I'm short on time so I'm skipping the Kurzweil press. After all, he gets plenty.

Giulio Prisco recently revamped his 2004 essay on how transhumanism is religious, leading to the usual chorus of "ain't no way my beliefs about stuff that hasn't happened yet and cannot be confirmed in the immediate future are religious!" You can see Giulio's essay here. As I keep claiming, transhumanism is, indeed, a religion. It's nice that a growing number of transhumanists are coming on board with Prisco; publication with H+ Magazine is a sign of some respectability in the community. And it's not as though this is some sort of problem. After all, as I commented on his post, religion is a tool and, like other tools, it is not inherently evil. Moreover, the guy who coined the term transhumanism to refer to this movement (Julian Huxley) actually saw it as religious. I've got an article dealing with that issue (and others) coming out this summer.

Also, BoingBoing recently featured a brief spot on how transhumanism has connections to a 19th century Russian Orthodox thinker.

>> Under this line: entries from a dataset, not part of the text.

/-- The three float types, and an integer type. -/
theorem wit_VectorFloats :
    meets (.vadd oVWXY) (useVWXY oVWXY) (fun s => s.core.vec.busy ≤ s.cur.clk ∧ (shapeOf s).t ≤ 2) (shaped 0 1 1 (on .vec))
    ∧ meets (.vsub oVWXY) (useVWXY oVWXY) (fun s => s.core.vec.busy ≤ s.cur.clk ∧ (shapeOf s).t ≤ 2) (shaped 1 1 1 (on .vec))
    ∧ meets (.vmul oVWXY) (useVWXY oVWXY) (fun s => s.core.vec.busy ≤ s.cur.clk ∧ (shapeOf s).t ≤ 2) (shaped 2 1 1 (on .vec))
    ∧ meets (.vmax oVWXY) (useVWXY oVWXY) (fun s => s.core.vec.busy ≤ s.cur.clk ∧ (shapeOf s).t ≤ 2) (shaped 0 1 1 (on .vec))
    ∧ meets (.vmin oVWXY) (useVWXY oVWXY) (fun s => s.core.vec.busy ≤ s.cur.clk ∧ (shapeOf s).t ≤ 2) (shaped 1 1 1 (on .vec))
    ∧ meets (.vclamp oVWXY) (useVWXY oVWXY) (fun s => s.core.vec.busy ≤ s.cur.clk ∧ (shapeOf s).t ≤ 2) (shaped 2 1 1 (on .vec))
    ∧ meets (.vscale oVWXY) (useVWXY oVWXY) (fun s => s.core.vec.busy ≤ s.cur.clk ∧ (shapeOf s).t ≤ 2) (shaped 0 1 1 (on .vec))
    ∧ meets (.vabs oVWX) (useVWX oVWX) (fun s => s.core.vec.busy ≤ s.cur.clk ∧ (shapeOf s).t ≤ 2) (shaped 0 1 1 (on .vec))
    ∧ meets (.vneg oVWX) (useVWX oVWX) (fun s => s.core.vec.busy ≤ s.cur.clk ∧ (shapeOf s).t ≤ 2) (shaped 1 1 1 (on .vec))
    ∧ meets (.vrcp oVWX) (useVWX oVWX) (fun s => s.core.vec.busy ≤ s.cur.clk ∧ (shapeOf s).t ≤ 2) (shaped 2 1 1 (on .vec))
    ∧ meets (.vrsq oVWX) (useVWX oVWX) (fun s => s.core.vec.busy ≤ s.cur.clk ∧ (shapeOf s).t ≤ 2) (shaped 0 1 1 (on .vec))
    ∧ meets (.vexp oVWX) (useVWX oVWX) (fun s => s.core.vec.busy ≤ s.cur.clk ∧ (shapeOf s).t ≤ 2) (shaped 1 1 1 (on .vec))
    ∧ meets (.vlog oVWX) (useVWX oVWX) (fun s => s.core.vec.busy ≤ s.cur.clk ∧ (shapeOf s).t ≤ 2) (shaped 2 1 1 (on .vec))
    ∧ meets (.vfma oVFmaOps) (useVFmaOps oVFmaOps) (fun s => s.core.vec.busy ≤ s.cur.clk ∧ (fun h _ => h.t ≤ 2) (shapeOf s) s) (on .vec)
    ∧ meets (.vclamp oVWXY) (useVWXY oVWXY) (fun s => s.core.vec.busy ≤ s.cur.clk ∧ 2 < (shapeOf s).t) (shaped 4 1 1 (on .vec))
    ∧ meets (.vlog oVWX) (useVWX oVWX) (fun s => s.core.vec.busy ≤ s.cur.clk ∧ 2 < (shapeOf s).t) (shaped 4 1 1 (on .vec))
    ∧ meets (.vfma oVFmaOps) (useVFmaOps oVFmaOps) (fun s => s.core.vec.busy ≤ s.cur.clk ∧ 2 < (shapeOf s).t) (shaped 4 1 1 (on .vec))
    ∧ (issues (.vadd oVWXY) (useVWXY oVWXY) (busyVec (on .vec)) ∧ (startIssue (busyVec (on .vec))).cur.clk < (startIssue (busyVec (on .vec))).core.vec.busy)
    ∧ (issues (.vexp oVWX) (useVWX oVWX) (busyVec (on .vec)) ∧ (startIssue (busyVec (on .vec))).cur.clk < (startIssue (busyVec (on .vec))).core.vec.busy)
    ∧ (issues (.vfma oVFmaOps) (useVFmaOps oVFmaOps) (busyVec (on .vec)) ∧ (startIssue (busyVec (on .vec))).cur.clk < (startIssue (busyVec (on .vec))).core.vec.busy) :=
  by and_intros <;> first | decide +kernel | (unfold guardTrue; decide +kernel)

/-- The integer types, and a float type for the bitwise words. -/
theorem wit_VectorIntegers :
    meets (.viadd oVWXY) (useVWXY oVWXY) (fun s => s.core.vec.busy ≤ s.cur.clk ∧ (false = true ∨ vtInt (shapeOf s).t = true)) (shaped 4 1 1 (on .vec))
    ∧ meets (.visub oVWXY) (useVWXY oVWXY) (fun s => s.core.vec.busy ≤ s.cur.clk ∧ (false = true ∨ vtInt (shapeOf s).t = true)) (shaped 5 1 1 (on .vec))
    ∧ meets (.vimul oVWXY) (useVWXY oVWXY) (fun s => s.core.vec.busy ≤ s.cur.clk ∧ (false = true ∨ vtInt (shapeOf s).t = true)) (shaped 6 1 1 (on .vec))
    ∧ meets (.vand oVWXY) (useVWXY oVWXY) (fun s => s.core.vec.busy ≤ s.cur.clk ∧ (true = true ∨ vtInt (shapeOf s).t = true)) (shaped 0 1 1 (on .vec))
    ∧ meets (.vor oVWXY) (useVWXY oVWXY) (fun s => s.core.vec.busy ≤ s.cur.clk ∧ (true = true ∨ vtInt (shapeOf s).t = true)) (shaped 1 1 1 (on .vec))
    ∧ meets (.vxor oVWXY) (useVWXY oVWXY) (fun s => s.core.vec.busy ≤ s.cur.clk ∧ (true = true ∨ vtInt (shapeOf s).t = true)) (shaped 2 1 1 (on .vec))
    ∧ meets (.vshl oVWXY) (useVWXY oVWXY) (fun s => s.core.vec.busy ≤ s.cur.clk ∧ (false = true ∨ vtInt (shapeOf s).t = true)) (shaped 8 1 1 (on .vec))
    ∧ meets (.vshr oVWXY) (useVWXY oVWXY) (fun s => s.core.vec.busy ≤ s.cur.clk ∧ (false = true ∨ vtInt (shapeOf s).t = true)) (shaped 9 1 1 (on .vec))
    ∧ meets (.vsha oVWXY) (useVWXY oVWXY) (fun s => s.core.vec.busy ≤ s.cur.clk ∧ (false = true ∨ vtInt (shapeOf s).t = true)) (shaped 10 1 1 (on .vec))
    ∧ meets (.vsha oVWXY) (useVWXY oVWXY) (fun s => s.core.vec.busy ≤ s.cur.clk ∧ vtInt (shapeOf s).t = false) (on .vec)
    ∧ (issues (.vimul oVWXY) (useVWXY oVWXY) (busyVec (on .vec)) ∧ (startIssue (busyVec (on .vec))).cur.clk < (startIssue (busyVec (on .vec))).core.vec.busy) :=
  by and_intros <;> first | decide +kernel | (unfold guardTrue; decide +kernel)

/-- Compares, conversions, and a mask with and without a one bit. -/
theorem wit_VectorComparesAndConversions :
    meets (.vicmp oVCmpOps) (useVCmpOps oVCmpOps) (fun s => s.core.vec.busy ≤ s.cur.clk ∧ (fun h _ => vtInt h.t = true) (shapeOf s) s) (shaped 10 1 1 (on .vec))
    ∧ meets (.vcmp oVCmpOps) (useVCmpOps oVCmpOps) (fun s => s.core.vec.busy ≤ s.cur.clk ∧ (fun h _ => h.t ≤ 2) (shapeOf s) s) (shaped 2 1 1 (on .vec))
    ∧ meets (.vsel oVWXY) (useVWXY oVWXY) (fun s => s.core.vec.busy ≤ s.cur.clk ∧ (fun _ _ => True) (shapeOf s) s) (on .vec)
    ∧ meets (.vmlog oVMlogOps) (useVMlogOps oVMlogOps) (fun s => s.core.vec.busy ≤ s.cur.clk ∧ (fun _ _ => True) (shapeOf s) s) (on .vec)
    ∧ meets (.vmpop oVMdOps) (useVMdOps oVMdOps) (fun s => s.core.vec.busy ≤ s.cur.clk ∧ (fun _ _ => True) (shapeOf s) s) (on .vec)
    ∧ meets (.vmfirst oVMdOps) (useVMdOps oVMdOps) (fun s => s.core.vec.busy ≤ s.cur.clk ∧ (fun h s => 0 < h.lanes ∧ (rdM s oVMdOps.m).testBit 0 = true ∧ (rdM s oVMdOps.x).testBit 0 = true ∧ ∀ l < 0, (rdM s oVMdOps.m).testBit l = false ∨ (rdM s oVMdOps.x).testBit l = false) (shapeOf s) s) (shaped 0 1 1 (on .vec))
    ∧ meets (.vmfirst ({ oVMdOps with x := 1 })) (useVMdOps ({ oVMdOps with x := 1 })) (fun s => s.core.vec.busy ≤ s.cur.clk ∧ (fun h s => ∀ l < h.lanes, (rdM s ({ oVMdOps with x := 1 }).m).testBit l = false ∨ (rdM s ({ oVMdOps with x := 1 }).x).testBit l = false) (shapeOf s) s) (shaped 0 1 1 (on .vec))
    ∧ meets (.vcvt oVWXB) (useVWXB oVWXB) (fun s => s.core.vec.busy ≤ s.cur.clk ∧ (fun _ s => vcvtOk (rdS s oVWXB.b) = true) (shapeOf s) s) (regs [(1, 0x4A)] (on .vec))
    ∧ (issues (.vcmp oVCmpOps) (useVCmpOps oVCmpOps) (busyVec (on .vec)) ∧ (startIssue (busyVec (on .vec))).cur.clk < (startIssue (busyVec (on .vec))).core.vec.busy)
    ∧ (issues (.vsel oVWXY) (useVWXY oVWXY) (busyVec (on .vec)) ∧ (startIssue (busyVec (on .vec))).cur.clk < (startIssue (busyVec (on .vec))).core.vec.busy)
    ∧ (issues (.vmlog oVMlogOps) (useVMlogOps oVMlogOps) (busyVec (on .vec)) ∧ (startIssue (busyVec (on .vec))).cur.clk < (startIssue (busyVec (on .vec))).core.vec.busy)
    ∧ (issues (.vmpop oVMdOps) (useVMdOps oVMdOps) (busyVec (on .vec)) ∧ (startIssue (busyVec (on .vec))).cur.clk < (startIssue (busyVec (on .vec))).core.vec.busy)
    ∧ (issues (.vcvt oVWXB) (useVWXB oVWXB) (busyVec (on .vec)) ∧ (startIssue (busyVec (on .vec))).cur.clk < (startIssue (busyVec (on .vec))).core.vec.busy)
    ∧ (issues (.vquant oVQuantOps) (useVQuantOps oVQuantOps) (busyVec (on .vec)) ∧ (startIssue (busyVec (on .vec))).cur.clk < (startIssue (busyVec (on .vec))).core.vec.busy)
    ∧ meets (.vquant oVQuantOps) (useVQuantOps oVQuantOps) (fun s => s.core.vec.busy ≤ s.cur.clk ∧ (shapeOf s).rows = 64 ∧ (shapeOf s).cols = 64 ∧ (shapeOf s).t ≤ 1) (on .vec) :=
  by and_intros <;> first | decide +kernel | (unfold guardTrue; decide +kernel)

/-- Accesses at the end of the scratchpad, failing ones, an image, masks, and gathered elements. -/
theorem wit_VectorMemory :
    meets (.vshape oVShapeOps) (useVShapeOps oVShapeOps) (fun s => shapeWordOk (rdS s oVShapeOps.a) = true) (regs [(1, 0x083F0000)] (on .vec))
    ∧ meets (.vshape oVShapeOps) (useVShapeOps oVShapeOps) (fun s => shapeWordOk (rdS s oVShapeOps.a) = false) (regs [(1, 0x00400000)] (on .vec))
    ∧ meets (.vld oVWA) (useVWA oVWA) (fun s => s.core.vec.busy ≤ s.cur.clk ∧ (fun h s => accessTrap (rdS s oVWA.a) h false oVWA.m s = none) (shapeOf s) s) (shaped 0 1 1 (regs [(1, 0x3FFFFC)] (on .vec)))
    ∧ meets (.vld oVWA) (useVWA oVWA) (fun s => s.core.vec.busy ≤ s.cur.clk ∧ accessTrap (rdS s oVWA.a) (shapeOf s) false oVWA.m s ≠ none) (shaped 0 1 1 (regs [(1, 0x3FFFFE)] (on .vec)))
    ∧ meets (.vst oVSA) (useVSA oVSA) (fun s => s.core.vec.busy ≤ s.cur.clk ∧ (fun h s => accessTrap (rdS s oVSA.a) h true oVSA.m s = none ∧ awMode (rdS s oVSA.a) ≠ 3) (shapeOf s) s) (shaped 0 1 1 (regs [(1, 0x3FFFFC)] (on .vec)))
    ∧ meets (.vst oVSA) (useVSA oVSA) (fun s => s.core.vec.busy ≤ s.cur.clk ∧ (fun h s => accessTrap (rdS s oVSA.a) h true oVSA.m s = none ∧ awMode (rdS s oVSA.a) = 3 ∧ ∀ j < imageCells (awFmt (rdS s oVSA.a)), imageTagOk (awFmt (rdS s oVSA.a)) (imageCells (awFmt (rdS s oVSA.a))) j (fld (rdV s oVSA.x) (512 * imageCells (awFmt (rdS s oVSA.a)) + 16 * j) 16) = true) (shapeOf s) s) (imaged (regs [(1, 0x9003000000000000)] (on .vec)))
    ∧ meets (.vst oVSA) (useVSA oVSA) (fun s => s.core.vec.busy ≤ s.cur.clk ∧ accessTrap (rdS s oVSA.a) (shapeOf s) true oVSA.m s = some (mkTrap 0x0B 0x04 0)) (shaped 0 1 1 (regs [(1, 0x3FFFFE)] (on .vec)))
    ∧ meets (.vst oVSA) (useVSA oVSA) (fun s => s.core.vec.busy ≤ s.cur.clk ∧ accessTrap (rdS s oVSA.a) (shapeOf s) true oVSA.m s = none ∧ awMode (rdS s oVSA.a) = 3 ∧ ∃ j < imageCells (awFmt (rdS s oVSA.a)), imageTagOk (awFmt (rdS s oVSA.a)) (imageCells (awFmt (rdS s oVSA.a))) j (fld (rdV s oVSA.x) (512 * imageCells (awFmt (rdS s oVSA.a)) + 16 * j) 16) = false) (regs [(1, 0x9003000000000000)] (on .vec))
    ∧ meets (.vldm oVMA) (useVMA oVMA) (fun s => s.core.vec.busy ≤ s.cur.clk ∧ (fun _ s => maskAccessTrap (rdS s oVMA.a).toNat s = none ∧ ∀ j < 8, cellTrap s.core (fun _ => true) ((rdS s oVMA.a).toNat + 64 * j) = none) (shapeOf s) s) (regs [(1, 0x3FFE00)] (on .vec))
    ∧ meets (.vldm oVMA) (useVMA oVMA) (fun s => s.core.vec.busy ≤ s.cur.clk ∧ maskAccessTrap (rdS s oVMA.a).toNat s = some (mkTrap 0x03 0 1)) (regs [(1, 1)] (on .vec))
    ∧ meets (.vstm oVAM) (useVAM oVAM) (fun s => s.core.vec.busy ≤ s.cur.clk ∧ (fun _ s => maskAccessTrap (rdS s oVAM.a).toNat s = none) (shapeOf s) s) (regs [(1, 0x3FFE00)] (on .vec))
    ∧ meets (.vstm oVAM) (useVAM oVAM) (fun s => s.core.vec.busy ≤ s.cur.clk ∧ maskAccessTrap (rdS s oVAM.a).toNat s = some (mkTrap 0x0B 0x04 0)) (regs [(1, 0x3FFE40)] (on .vec))
    ∧ meets (.vgat oVGatOps) (useVGatOps oVGatOps) (fun s => s.core.vec.busy ≤ s.cur.clk ∧ (fun h s => gatherWordOk (rdS s oVGatOps.a) = true ∧ ∀ l < h.lanes, (rdM s oVGatOps.m).testBit l = true → gatherTrap s (rdS s oVGatOps.a) (rdV s oVGatOps.x) (h.w / 8) l = none ∧ cellTrap s.core (fun _ => true) (gatherAddr (rdS s oVGatOps.a) (rdV s oVGatOps.x) l) = none) (shapeOf s) s) (shaped 0 1 1 (regs [(1, 0x3FFFFC)] (on .vec)))
    ∧ meets (.vgat oVGatOps) (useVGatOps oVGatOps) (fun s => s.core.vec.busy ≤ s.cur.clk ∧ gatherWordOk (rdS s oVGatOps.a) = false) (regs [(1, 0x400000)] (on .vec))
    ∧ meets (.vsct oVSctOps) (useVSctOps oVSctOps) (fun s => s.core.vec.busy ≤ s.cur.clk ∧ (fun h s => gatherWordOk (rdS s oVSctOps.a) = true ∧ ∀ l < h.lanes, (rdM s oVSctOps.m).testBit l = true → gatherTrap s (rdS s oVSctOps.a) (rdV s oVSctOps.x) (h.w / 8) l = none) (shapeOf s) s) (shaped 0 1 1 (regs [(1, 0x3FFFFC)] (on .vec)))
    ∧ meets (.vsct oVSctOps) (useVSctOps oVSctOps) (fun s => s.core.vec.busy ≤ s.cur.clk ∧ gatherWordOk (rdS s oVSctOps.a) = false) (regs [(1, 0x400000)] (on .vec))
    ∧ (issues (.vld oVWA) (useVWA oVWA) (busyVec (on .vec)) ∧ (startIssue (busyVec (on .vec))).cur.clk < (startIssue (busyVec (on .vec))).core.vec.busy)
    ∧ (issues (.vst oVSA) (useVSA oVSA) (busyVec (on .vec)) ∧ (startIssue (busyVec (on .vec))).cur.clk < (startIssue (busyVec (on .vec))).core.vec.busy)
    ∧ (issues (.vldm oVMA) (useVMA oVMA) (busyVec (on .vec)) ∧ (startIssue (busyVec (on .vec))).cur.clk < (startIssue (busyVec (on .vec))).core.vec.busy)
    ∧ (issues (.vstm oVAM) (useVAM oVAM) (busyVec (on .vec)) ∧ (startIssue (busyVec (on .vec))).cur.clk < (startIssue (busyVec (on .vec))).core.vec.busy)
    ∧ (issues (.vgat oVGatOps) (useVGatOps oVGatOps) (busyVec (on .vec)) ∧ (startIssue (busyVec (on .vec))).cur.clk < (startIssue (busyVec (on .vec))).core.vec.busy)
    ∧ (issues (.vsct oVSctOps) (useVSctOps oVSctOps) (busyVec (on .vec)) ∧ (startIssue (busyVec (on .vec))).cur.clk < (startIssue (busyVec (on .vec))).core.vec.busy) :=
  by and_intros <;> first | decide +kernel | (unfold guardTrue; decide +kernel)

Someone new is talking about the folks that I lump into the Apocalyptic AI, category, calling them "informatic futurists," which is probably even more awkward than my term. The author, Abou Farman of CUNY, evidently used the term at a conference in May. Can't we get something short and sweet? I'm still dreaming of being the one who gets a catchy term going.

Finally, for now, and best of all...my friend Eric Steinhart notified me that the folks at RaptureReady, whose Rapture Index I've shown to students for years, have now decided that Jesus predicted the Singularity. Obviously, I look forward to the transhumanists' response to being enfolded within the Christian evangelical community.

5 comments:

  1. I love the term Transfigurism, but doesn't it kind of "belong" to the LDS?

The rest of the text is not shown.